Fortunately for most of us time has a way of passing seamlessly - endowing the grace to age with minimal notice - until we confront an anniversary like, for example, Ernest Hemingway's 100th birthday on July 21st. For some rather large percentage of males who came of age reading For Whom The Bell Tolls or A Farewell To Arms or Across the River and Into the Trees, July 21 must be taken into account, and it's a damn shame.

Going back forty years to my 16th birthday (I was then reading Big Two Hearted River) I remember being absolutely certain that I would spend some portion of my life wandering the outdoors as Nick Adams did and perhaps even exploring the mysteries of sex with a dusky Indian maiden - an encounter with nature primal and liberating, both the wandering and the sex, that would propel me beyond the life I seemed destined for (I was raised in an upper middle class milieu with prep school and Ivy League doors opening before me) to one of free booting artistic creativity - a photographer, war correspondent, world traveler.

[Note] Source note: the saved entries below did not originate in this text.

-- ==== Sys2Proof/Machine/Bar.lean ====
section
/-! DEFINITION. Barrier objects and buffer-table entries as they lie in scratchpads (R121, R123, R127, R128). -/

namespace Sys2Proof.Machine

/-- Bits hi to lo of a number replaced. -/
def putFld (x hi lo v : Nat) : Nat :=
  x - fld x hi lo * 2 ^ lo + v % 2 ^ (hi + 1 - lo) * 2 ^ lo

/-- Bytes of a team's scratchpad. -/
def State.scrRead (s : State) (tid off n : Nat) : List Byte :=
  match s.team? tid with
  | none => List.replicate n 0
  | some t => readB t.scratch off n

/-! ## Barrier objects (R127, R128) -/

namespace Bar

def expect (o : Nat) : Nat := fld o 39 30
def arrived (o : Nat) : Nat := fld o 29 20
def phase (o : Nat) : Nat := fld o 19 16
def err (o : Nat) : Bool := fld o 15 15 == 1
/-- BYTES, signed. -/
def bytes (o : Nat) : Int := sx 32 (fld o 127 96)

/-- Complete (R128). -/
def complete (o : Nat) : Nat :=
  if !err o && arrived o == expect o && bytes o == 0 then putFld (putFld o 19 16 (phase o + 1)) 29 20 0 else o

/-- BYTES less a landed count, then Complete (R128). [DEDUCED, log 72] -/
def land (o n : Nat) : Nat := complete (putFld o 127 96 (wrap 32 (bytes o - (n : Int))))

end Bar

/-- The object at an offset of a team's scratchpad. -/
def State.barGet (s : State) (tid off : Nat) : Nat := leNat (s.scrRead tid off 16)

/-- The outcome of a BWAIT's check of an object: false on a broken object, true in another phase, none while it waits
(R131). [DESIGN CHOICE, log 17] -/
def barCheck (o p : Nat) : Option Bool :=
  if Bar.err o then some false else if Bar.phase o ≠ p then some true else none

/-- What an object's new value means to a group that waits there in a phase, by its mode: it is due in another phase, or false on a
broken object but for a replay, which waits for the other phase that its record tells of; a DET team looks at its steps alone
(R131, R356, R363). -/
def barDue (mode o p : Nat) : Option Due :=
  if mode = 1 then none
  else if mode = 3 then (if Bar.phase o ≠ p then some (.phase true) else none)
  else (barCheck o p).map .phase

/-- The groups that wait at an object learn of its new value at once (R131). [DEDUCED, log 76] -/
def State.wakeBar (s : State) (tid off o : Nat) : State :=
  { s with groups := s.groups.map (fun g => match g.park with
      | some ⟨.bwait _ _ t f p, _⟩ =>
        if t = tid ∧ f = off ∧ g.stop.isNone ∧ g.due.isNone then { g with due := barDue (s.modeOf (g.gid / 32)) o p } else g
      | _ => g) }

/-- Set it, and tell those who wait there. -/
def State.barPut (s : State) (tid off o : Nat) : State := (s.scrStore tid off (leBytes 16 o)).wakeBar tid off o

/-! ## Buffer-table entries (R121, R123) -/

namespace Buf

def state (x : Nat) : Nat := fld x 1 0
def err (x : Nat) : Nat := fld x 2 2

/-- An entry from its fields. -/
def mk (seq slot off lines st : Nat) (err : Nat) : Nat :=
  seq % 65536 * 2 ^ 40 + slot % 256 * 2 ^ 32 + off % 2 ^ 18 * 2 ^ 14 + lines % 2048 * 8 + err * 4 + st

/-- The entry with another state. -/
def withState (x st : Nat) : Nat := putFld x 1 0 st

end Buf

/-- The address of handle h's entry in a scratchpad of a size (R121). -/
def bufAddr (size h : Nat) : Nat := size - 512 + 8 * h

/-- A buffer-table entry of a team. -/
def State.bufGet (s : State) (t : Team) (h : Nat) : Nat := leNat (s.scrRead t.tid (bufAddr (s.scratchSize t) h) 8)

/-- Set it. -/
def State.bufPut (s : State) (t : Team) (h x : Nat) : State :=
  s.scrStore t.tid (bufAddr (s.scratchSize t) h) (leBytes 8 x)

/-! ## Waits on a handle (R122) -/

/-- What a group that has not been stopped waits for at a handle, and since when. -/
def Group.atHandle (g : Group) (h : Nat) : Option (HandleWait × Nat) :=
  match g.park with
  | some ⟨.handle k w, since⟩ => if k = h ∧ g.stop.isNone ∧ g.due.isNone then some (w, since) else none
  | _ => none

/-- Of the groups of a team that wait at a handle for one of some things, the one that has waited longest, by group number among
equals. -/
def handleWaiter (s : State) (tid h : Nat) (f : HandleWait → Bool) : Option (Group × HandleWait) :=
  let ws := (s.groupsOf tid).filterMap (fun g => match g.atHandle h with
    | some (w, since) => if f w then some (g, w, since) else none
    | none => none)
  match ws with
  | [] => none
  | w :: t => (fun (b : Group × HandleWait × Nat) => some (b.1, b.2.1)) (t.foldl (fun b w =>
      if w.2.2 < b.2.2 || (w.2.2 == b.2.2 && decide (w.1.gid < b.1.gid)) then w else b) w)

/-- A group's wait at a handle is over and its instruction completes, with a value for its register or none. -/
def State.passHandle (s : State) (t : Team) (g : Group) (d : Option (Nat × Nat)) : State :=
  let r := match d with
    | some (j, x) => g.regs.setK j (BitVec.ofNat 32 x)
    | none => g.regs
  ((s.setGroup ({ g with regs := r, latch := none }.complete g.atPc 4)).stepEnds g).countRetired t.ctx g

/-- The waits on a handle are tested after an operation on it: every BUFWAIT whose state is met returns, then the first BUFGET takes a
FULL handle, which is an operation again, and the first copy that waits to fill a FREE one makes it FILLING. The fuel bounds the groups.
[DEDUCED, log 72] -/
def State.testHandle (s : State) (tid h : Nat) : Nat → State
  | 0 => s
  | f + 1 => match s.team? tid with
    | none => s
    | some t =>
      let x := s.bufGet t h
      match handleWaiter s tid h (· == .state (Buf.state x)) with
      | some (g, _) => (s.passHandle t g none).testHandle tid h f
      | none =>
        if Buf.state x = 0 then match handleWaiter s tid h (· == .fill) with
          | some (g, _) =>
            ((s.bufPut t h (Buf.withState x 1)).modGroup g.gid (fun k => { k with due := some (.fill h) })).testHandle tid h f
          | none => s
        else if Buf.state x ≠ 2 then s
        else match handleWaiter s tid h (fun w => match w with | .get _ => true | _ => false) with
          | some (g, .get d) =>
            ((s.bufPut t h (Buf.withState x 3)).passHandle t g (some (d, Buf.withState x 3))).testHandle tid h f
          | _ => s

/-- An operation on a handle sets its entry, and the waits on it are tested (R122). -/
def State.bufOp (s : State) (t : Team) (h x : Nat) : State :=
  (s.bufPut t h x).testHandle t.tid h ((s.groupsOf t.tid).length + 1)

end Sys2Proof.Machine
end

It was as a freshman at Yale, shortly after graduating from Loomis, a prep school in Windsor, Connecticut, that I felt certain such an encounter (generously defined) was before me. Her name was Brooke. She attended Sarah Lawrence, a woman's college known for its libertine ways. She was lithe and blonde, rich as hell - Brooke had an Aston Martin parked in a garage near school - and above her desk she had written on an index card the immortal words, "nada pues nada, hail nada, full of nada," copied out of Hemingway's short story "A Clean Well-Lighted Place." A match made in heaven. I loved exotic sports cars and she had one. She was blonde, one of my life-long female prerequisites (not one of Hemingway's, although I think that Martha and Mary were blondes) and she was obviously smitten by the same books that smote me. She fell hard. Unfortunately, she fell for a classmate, a tall gangly boy with little obvious literary sophistication. What was Brooke thinking? Whatever it was, it was not about me.

See, that's what happens on anniversaries. I haven't thought about the incident with Brooke for at least thirty years. Now, I have not only remembered it but actually written it down. What am I thinking?

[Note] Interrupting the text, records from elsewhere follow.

/-- One team of a unit is restored; an access that fails is reported and leaves it saved (R347). -/
def State.restoreAt (s : State) (t : Team) (column layer : Nat) : State :=
  let home := t.onDie && t.column == column && t.layer == layer
  let after := (s.setTeam { t with column := column, layer := layer, st := .restoring }).takeCore t.tid home
  match s.coverSaved after column layer with
  | .error s1 => s1
  | .ok s1 =>
    match restoreTeam (s1.withAsks (teamKey t)) (after.team? t.tid) ((s1.team? t.tid).getD t) column layer (restoreSlot s1 t column) with
    | .error e => s1.saveFailed t e
    | .ok s2 => (s2.doneAsks (teamKey t)).resumeTry t.tid

/-! ## The order of placement (R291) -/

/-- A context's units may be placed: it is up, no request stands, it is not halted, and none of its teams waits to be restored
after a pre-emption (R305, R341, R344). [DEDUCED, log 49] -/
def dispatches (s : State) (c : Nat) : Bool :=
  let x := s.ctx c
  x.isOpen && !x.isRequested && !x.isHalted &&
  s.teams.all (fun t => t.ctx != c || t.st != .saved || !t.conds.isEmpty)

/-- A grid has a unit that may be dispatched. -/
def Grid.hasUnit (s : State) (g : Grid) : Bool :=
  !g.dead && decide (g.next < Rec.teams g.bytes) && dispatches s g.ctx

/-- Insert a grid after those of higher or equal priority: the list keeps the order of acceptance among equals (R291). -/
def insertGrid (g : Grid) : List Grid → List Grid
  | [] => [g]
  | h :: t => if Rec.prio h.bytes < Rec.prio g.bytes then g :: h :: t else h :: insertGrid g t

/-- The grids with units, in the dispatcher's order: priority, then acceptance (R291). -/
def unitOrder (s : State) : List Grid := (s.grids.filter (fun g => g.hasUnit s)).foldl (fun l g => insertGrid g l) []

/-- The ranks of a new unit's teams, with their numbers. -/
def unitWho (s : State) (b : List Byte) : List (Nat × Nat) := (List.range (Rec.clsize b)).map (fun r => (s.nextTid + r, r))

/-- A unit of a higher PRIORITY comes before a saved team: it fits somewhere, or what is freed is held for it (R291).
[DEDUCED, log 43; DEDUCED, log 49] -/
def unitFirst (s : State) (prio : Nat) : Bool :=
  (unitOrder s).any (fun g => decide (prio < Rec.prio g.bytes) &&
    (g.holds || (placeUnit s g.ctx g.bytes (unitWho s g.bytes)).isSome))

/-- A restorable swapped team of a PRIORITY that meets a test fits somewhere. -/
def swapFits (s : State) (test : Nat → Bool) : Bool :=
  s.teams.any (fun t => t.restorable && mayRestore s t &&
    (match s.grid? t.ctx t.serial with
     | some g => test (Rec.prio g.bytes) && (s.unit t).all (mayRestore s) && (restorePlaces s (s.unit t) t.ctx g.bytes).isSome
     | none => false))

/-- A restorable swapped team of a higher PRIORITY fits: it is placed first (R291). [DEDUCED, log 43] -/
def swapFirst (s : State) (prio : Nat) : Bool := swapFits s (fun p => decide (prio < p))

/-- TEAM_RESTORE (R300, R348): a saved team, or a saved cluster as one unit, is placed and restored, unless a unit comes before it (R291).
[DEDUCED, log 43] -/
def execTeamRestore (tid : Nat) (s : State) : Out :=
  .next (match s.team? tid with
    | none => s
    | some t =>
      let us := s.unit t
      match s.grid? t.ctx t.serial with
      | none => s
      | some gr =>
        if !us.all (mayRestore s) || unitFirst s (Rec.prio gr.bytes) || swapFirst s (Rec.prio gr.bytes) then s
        else match restorePlaces { s with free := s.free + 1 } us t.ctx gr.bytes with
          | none => { s with free := s.free + 1 }
          | some (ps, single) =>
            let s1 := { s with
              free := s.free + 1
              lastCol := if single then ps.head?.map (·.1) else s.lastCol }
            (us.zip ps).foldl (fun a p => a.restoreAt p.1 p.2.1 p.2.2) s1)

I encountered another Hemingway moment in 1965, when I was a naval lieutenant, this time in the form of a notice sent by the Chief of Naval Operations to all junior officers inviting us to be captain of our own vessel, a patrol craft called (in what turned out to be appalling optimism) a "swift boat." "Captain Low" - it had a certain ring to it.

I envisioned racing under cover of darkness through deep ocean swells, my entire body throbbing to the mechanical wail of twin V-16 Allison aircraft engines at full throttle. I pictured, of course, a PT boat like the one John Kennedy had captained in the Pacific. I was then serving aboard a quite different ship - a 40,000 ton, 650 foot long fleet oiler - a floating tank farm that carried aviation and ships' fuel to replenish warships at sea. Here was an opportunity to eschew an air-conditioned stateroom and steak every Friday on wardroom linen for the challenge of a lifetime - to test my mettle under fire. So, when I had an opportunity to inspect a "swift boat" during a layover in Subic Bay, the mammoth naval port in the Philippines, I did so. The experience, like that with Brooke a few years earlier, was sobering.

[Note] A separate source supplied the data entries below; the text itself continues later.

-- ==== Sys2Proof/Machine/Queue.lean ====
section
/-! DEFINITION. Host queues (R286 to R290, R392): notifies, the commands of a mapped queue, mapping and eviction, and
registration. -/

namespace Sys2Proof.Machine

/-- A registered queue. -/
def State.queue? (s : State) (q : Nat) : Option Queue := getT s.queues q

/-- Set a queue. -/
def State.setQueue (s : State) (q : Nat) (k : Queue) : State := { s with queues := setT s.queues q k }

/-- QSTATE (R286). -/
def QState.code : QState → Nat
  | .idle => 0
  | .runnable => 1
  | .mapped => 2
  | .error => 3

/-- Write a queue's TAIL, HEAD and QSTATE into its descriptor (R286). -/
def State.writeDesc (s : State) (k : Queue) : State :=
  s.writeOwn (k.desc + 16) (leBytes 4 k.tail.toNat ++ leBytes 4 k.head.toNat ++ leBytes 1 k.st.code)

/-- A queue leaves its slot, or changes state outside one: its descriptor is written (R286, R289). -/
def State.queueTo (s : State) (q : Nat) (k : Queue) (st : QState) : State :=
  let k1 := { k with st := st, since := s.clk, quiet := none, fetched := none, tries := 0 }
  (((s.setQueue q k1).writeDesc k1).forgetAsk (queueKey q false)).forgetAsk (queueKey q true)

/-- A queue goes to ERROR with one QUEUE_SEQUENCE event (R288). [DEDUCED, log 91] -/
def State.queueError (s : State) (q : Nat) (k : Queue) (p : Nat) : State :=
  (s.queueTo q k .error).postEv k.fn ⟨9, BitVec.ofNat 32 q, BitVec.ofNat 64 p⟩

/-! ## Notifies (R288, R289) -/

/-- A notify value that a queue takes: newer than its TAIL. -/
def Queue.isNewer (k : Queue) (v : Word) : Bool := decide (1 ≤ (v - k.tail).toNat) && decide ((v - k.tail).toNat ≤ 2 ^ 31)

/-- QUEUE_NOTIFY (R288, R289, R384). -/
def execQueueNotify (fn queue : Nat) (val : Word) (s : State) : Out :=
  .next (match s.queue? queue with
    | none => s
    | some k =>
      if !s.isOpen || k.fn != fn || k.st = .error || !k.isNewer val then s
      else if 2 ^ k.logSize < (val - k.head).toNat then s.queueError queue k 0
      else match k.st with
        | .mapped => s.setQueue queue { k with tail := val, quiet := none }
        | .runnable =>
          let k1 := { k with tail := val }
          (s.setQueue queue k1).writeDesc k1
        | _ => s.queueTo queue { k with tail := val } .runnable)

/-! ## Commands (R287, R288) -/

/-- The command at HEAD, read in the context's global window. [DEDUCED, log 90] -/
def fetchCommand (s : State) (q : Nat) (k : Queue) : Except OwnErr (State × List Byte) :=
  ownRead (s.withAsks (queueKey q false)) 0 k.ctx (some 0) (k.ring + 128 * (k.head.toNat % 2 ^ k.logSize)) 128

/-- CHECK of command p (R287). -/
def checkOf (p : Nat) : Nat := 2 * (p % 32768) + 1

/-- A mapped queue has a command to look at. -/
def Queue.hasCommand (s : State) (k : Queue) : Bool := k.st == .mapped && k.head != k.tail && (s.ctx k.ctx).isOpen

/-- An earlier launch of the queue has not completed (R287). -/
def launchesLeft (s : State) (q : Nat) (k : Queue) : Bool := s.grids.any (fun g => g.ctx == k.ctx && g.queue == some q)

/-- AFTER keeps the command back (R287). [DEDUCED, log 90] -/
def heldByAfter (s : State) (q : Nat) (k : Queue) (cmd : List Byte) : Bool :=
  fieldB cmd 67 1 % 2 == 1 && launchesLeft s q k

/-- The command at HEAD is accepted (R289). -/
def State.passCommand (s : State) (q : Nat) (k : Queue) : State :=
  let k1 := { k with head := k.head + 1, fetched := none, tries := 0 }
  (s.setQueue q { k1 with quiet := if k1.head = k1.tail then some s.now else none }).doneAsks (queueKey q false)

/-- The command at HEAD has been fetched 64 times again, or 2 µs have passed since its first fetch (R288). -/
def Queue.isSpent (k : Queue) (s : State) : Bool :=
  k.fetched.any (fun f => decide (f + us 2 ≤ s.now) || decide (64 ≤ k.tries))

/-- Look at the command at HEAD: a request for it is sent, a CHECK that does not match has it fetched again as often as R288 lets, or the
command, which matches and has failed no longer, is handled. [DEDUCED, log 90] -/
def State.atCommand (s : State) (q : Nat) (f : Queue → List Byte → State → State) : State :=
  match s.queue? q with
  | none => s
  | some k =>
    if !k.hasCommand s then s
    else if k.isSpent s then s.queueError q k k.head.toNat
    else match fetchCommand s q k with
      | .error (.ask r) => s.ask 0 (queueKey q false) r
      | .error _ => s
      | .ok (s1, cmd) =>
        if fieldB cmd 64 2 = checkOf k.head.toNat then
          let k1 := { k with fetched := none, tries := 0 }
          f k1 cmd ({ s1 with ownIn := [] }.setQueue q k1)
        else (s.setQueue q { k with
            fetched := some (k.fetched.getD s.now)
            tries := if k.fetched.isSome then k.tries + 1 else 0 }).doneAsks (queueKey q false)

/-- A command that the scheduler refuses for its KIND (R287); other reserved bits are ignored (R12). [DEDUCED, log 90] -/
def commandBad (cmd : List Byte) : Bool := decide (2 ≤ fieldB cmd 66 1)

/-- The launch record of a command; one that is refused for its KIND carries a reserved bit itself, so that the scheduler's first check
refuses it. [DEDUCED, log 90] -/
def commandRecord (cmd : List Byte) : List Byte :=
  let b := cmd.take 64
  if commandBad cmd then b.take 63 ++ [0x80 ||| b.getD 63 0] else b

/-- QUEUE_LAUNCH_COMMAND (R287): the command at HEAD is a launch, and its record is accepted or refused. -/
def execQueueLaunchCommand (queue : Nat) (s : State) : Out :=
  .next (s.atCommand queue (fun k cmd s1 =>
    if fieldB cmd 66 1 = 1 ∨ heldByAfter s1 queue k cmd then s1
    else match acceptRecord s1 k.ctx (commandRecord cmd) ⟨some queue, 0xFFFFFFFF, 0, 0, k.head.toNat⟩ false (.queue queue) with
      | .error s2 => s2
      | .ok s2 => s2.passCommand queue k))

/-- QUEUE_WAIT_COMMAND (R287): the command at HEAD is a wait, accepted once its counter reaches its target. -/
def execQueueWaitCommand (queue : Nat) (s : State) : Out :=
  .next (s.atCommand queue (fun k cmd s1 =>
    if fieldB cmd 66 1 ≠ 1 ∨ heldByAfter s1 queue k cmd then s1
    else
      let s2 := s1.doneAsks (queueKey queue false)
      match ownRead (s2.withAsks (queueKey queue true)) 0 k.ctx (some 0) (fieldB cmd 0 8) 8 with
      | .error (.ask r) => s2.ask 0 (queueKey queue true) r
      | .error _ => s2
      | .ok (s3, bs) =>
        let s4 := s3.doneAsks (queueKey queue true)
        if counterMet (leNat bs) (fieldB cmd 8 8) then s4.passCommand queue k else s4))

/-- QUEUE_SEQUENCE (R288): the CHECK of the command at HEAD has failed 65 times, or still fails 2 µs after its first fetch. -/
def execQueueSequence (queue : Nat) (s : State) : Out :=
  .next (match s.queue? queue with
    | none => s
    | some k => if k.hasCommand s && k.isSpent s then s.queueError queue k k.head.toNat else s)

/-! ## Slots (R289, R290) -/

/-- The mapped queues. -/
def mappedQueues (s : State) : List (Nat × Queue) := s.queues.filter (fun q => q.2.st == .mapped)

/-- The part's 256 hardware slots have room. -/
def slotFree (s : State) : Bool := decide ((mappedQueues s).length < 256)

/-- The RUNNABLE queue that a free slot goes to: highest QPRIO, earliest RUNNABLE, lowest number (R290). -/
def nextRunnable (s : State) : Option (Nat × Queue) :=
  match s.queues.filter (fun q => q.2.st == .runnable) with
  | [] => none
  | q :: t => some (t.foldl (fun (b : Nat × Queue) w =>
      if b.2.qprio < w.2.qprio ∨ (b.2.qprio = w.2.qprio ∧ (w.2.since < b.2.since ∨ (w.2.since = b.2.since ∧ w.1 < b.1)))
      then w else b) q)

/-- QUEUE_MAP (R290). -/
def execQueueMap (s : State) : Out :=
  .next (match nextRunnable s with
    | none => s
    | some (n, k) =>
      if slotFree s then
        s.setQueue n { k with st := .mapped, since := s.clk, quiet := if k.head = k.tail then some s.now else none }
      else s)

/-- The MAPPED queue that is evicted first: lowest QPRIO, most recently mapped (R290). -/
def evictee (s : State) : Option (Nat × Queue) :=
  match mappedQueues s with
  | [] => none
  | q :: t => some (t.foldl (fun (b : Nat × Queue) w =>
      if w.2.qprio < b.2.qprio ∨ (w.2.qprio = b.2.qprio ∧ b.2.since < w.2.since) then w else b) q)

/-- QUEUE_EVICT (R290). -/
def execQueueEvict (s : State) : Out :=
  .next (match nextRunnable s, evictee s with
    | some (_, r), some (n, k) =>
      if !slotFree s && decide (k.qprio < r.qprio) then s.queueTo n k (if k.head = k.tail then .idle else .runnable) else s
    | _, _ => s)

/-- QUEUE_IDLE (R289). -/
def execQueueIdle (queue : Nat) (s : State) : Out :=
  .next (match s.queue? queue with
    | none => s
    | some k =>
      if k.st = .mapped ∧ k.head = k.tail ∧ k.quiet.any (fun c => decide (c + us 20 ≤ s.now)) then
        s.queueTo queue k .idle
      else s)

/-! ## Registration (R392) -/

/-- QREG_CMD reads the outcome of its last command and its QUEUE (R392). -/
def State.qregDone (s : State) (c q : Nat) (ok : Bool) : State :=
  s.setCtx c ((s.ctx c).setReg CtxReg.qregCmd (BitVec.ofNat 32 (q + 2 ^ 29 * (!ok).toNat)))

/-- The descriptor at QREG_ADDR as a queue of a context; none where it names another context, a field of it is out of range, or
it lies where nothing can be read (R286, R392). [DEDUCED, log 91] -/
def descQueue (s : State) (c : Nat) : Option Queue :=
  let pa := (s.ctx c).reg64 CtxReg.qregAddr
  if !localExists s pa || !localExists s (pa + 31) || (localErr s (isLost s) pa 32).isSome then none
  else
    let b := s.readOwn pa 32
    let ring := fieldB b 0 8
    let log := fieldB b 8 1
    if fieldB b 12 4 ≠ c ∨ ring % 128 ≠ 0 ∨ 2 ^ 57 < ring + 128 * 2 ^ log ∨ log < 4 ∨ 14 < log ∨ 15 < fieldB b 9 1 then none
    else some { fn := (s.ctx c).owner, ctx := c, desc := pa, ring := ring, logSize := log, qprio := fieldB b 9 1, tail := 0,
                head := 0, st := .idle, since := s.clk, quiet := none, fetched := none, tries := 0 }

/-- QREG_REGISTER (R392). [DEDUCED, log 91] -/
def execQregRegister (fn ctx : Nat) (val : Word) (s : State) : Out :=
  let q := val.toNat % 65536
  .next (if !s.sees fn ctx then s
    else if (s.queue? q).isSome || !(s.ctx ctx).isOpen then s.qregDone ctx q false
    else match descQueue s ctx with
      | none => s.qregDone ctx q false
      | some k => (s.setQueue q k).qregDone ctx q true)

/-- A queue is unregistered: it leaves its slot first, as any queue that is unmapped (R286, R391, R392). -/
def State.unregister (s : State) (q : Nat) (k : Queue) : State :=
  let s1 := if k.st = .mapped then s.queueTo q k (if k.head = k.tail then .idle else .runnable) else s
  { s1 with queues := delT s1.queues q }

/-- QREG_UNREGISTER (R392): the queue leaves its slot; what it launched runs on. -/
def execQregUnregister (fn ctx : Nat) (val : Word) (s : State) : Out :=
  let q := val.toNat % 65536
  .next (if !s.sees fn ctx then s
    else match s.queue? q with
      | some k =>
        if k.ctx = ctx then (s.unregister q k).qregDone ctx q true
        else s.qregDone ctx q false
      | none => s.qregDone ctx q false)

/-- QREG_RESET (R289, R392): a queue in ERROR goes to IDLE with HEAD := TAIL. [DEDUCED, log 91] -/
def execQregReset (fn ctx : Nat) (val : Word) (s : State) : Out :=
  let q := val.toNat % 65536
  .next (if !s.sees fn ctx then s
    else match s.queue? q with
      | some k =>
        if k.ctx = ctx ∧ k.st = .error then
          (s.setQueue q { k with st := .idle, head := k.tail, since := s.clk }).qregDone ctx q true
        else s.qregDone ctx q false
      | none => s.qregDone ctx q false)

end Sys2Proof.Machine
end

Swift boats were craft originally designed to ferry crews out to offshore oil rigs. They were slow - about 25 knots - and had little armor or firepower. My battle station would be in a pilothouse enclosed by glass. It appeared that a 22 caliber bullet in the right place would send shards spinning through the flesh of anyone unfortunate enough to be standing there (I may have seen an early version of the boat, later ones were much improved). Even worse, the boat's mission was to patrol jungle rivers bordered by tangled growth in which an irate farmer with a shotgun could easily hide and do substantial damage to me and my crew - not to mention what a well trained solider with a bazooka might accomplish. What was the Navy thinking?

My thinking on the matter was pretty clear - another Hemingway moment would be passed up.

Well OK, this has gone far enough - there are many other times when Hemingway stole on cat's paws through my life in ways that made me wish I had never heard of the man, but I'll not inflict them upon you. I got over Brooke's rejection, of course, and I've even remained friends with the classmate who stole her away, to the extent that we share a house in Oak Bluffs. And, in retrospect, it's fortunate that my instinct for self preservation overcame my urge to combat in such a woefully inadequate vessel, not to mention how I would later come to feel about the war in general.

We don't need, after all, to constantly compare ourselves unfavorably to Hemingway. Why should we? Certainly many of his physical exploits were blown out of proportion, and, in the end, they were fleeting. I guess his family life was a shambles. He was not a great father, or son, for that matter. And surely our world was different from his. Vietnam was nothing like the first two world wars. If anything, it was more like Korea and I don't remember reading any stories posted by Papa from Pork Chop Hill. Perhaps, along with my cohort of aging males, I can begin to accept my own life and achievements. Comparisons are odious aren't they?

One way to think about Hemingway's 100th birthday is to consider that he's been dead for thirty-seven years. Dead, gone, and best not remembered on July 21st. Hemingway lived his life and, well, I've lived mine. Still, another way to look at it is that he was 61 When he died. I'm only 56. That still leaves five years to write 21 books, win a Pulitzer and a Nobel prize (perhaps even decide not to accept it), have countless affairs, run away from maddened bulls, fight in two world wars and buy a big boat and a finca in Cuba and fish the gulf stream.

Anniversaries are hell, aren't they?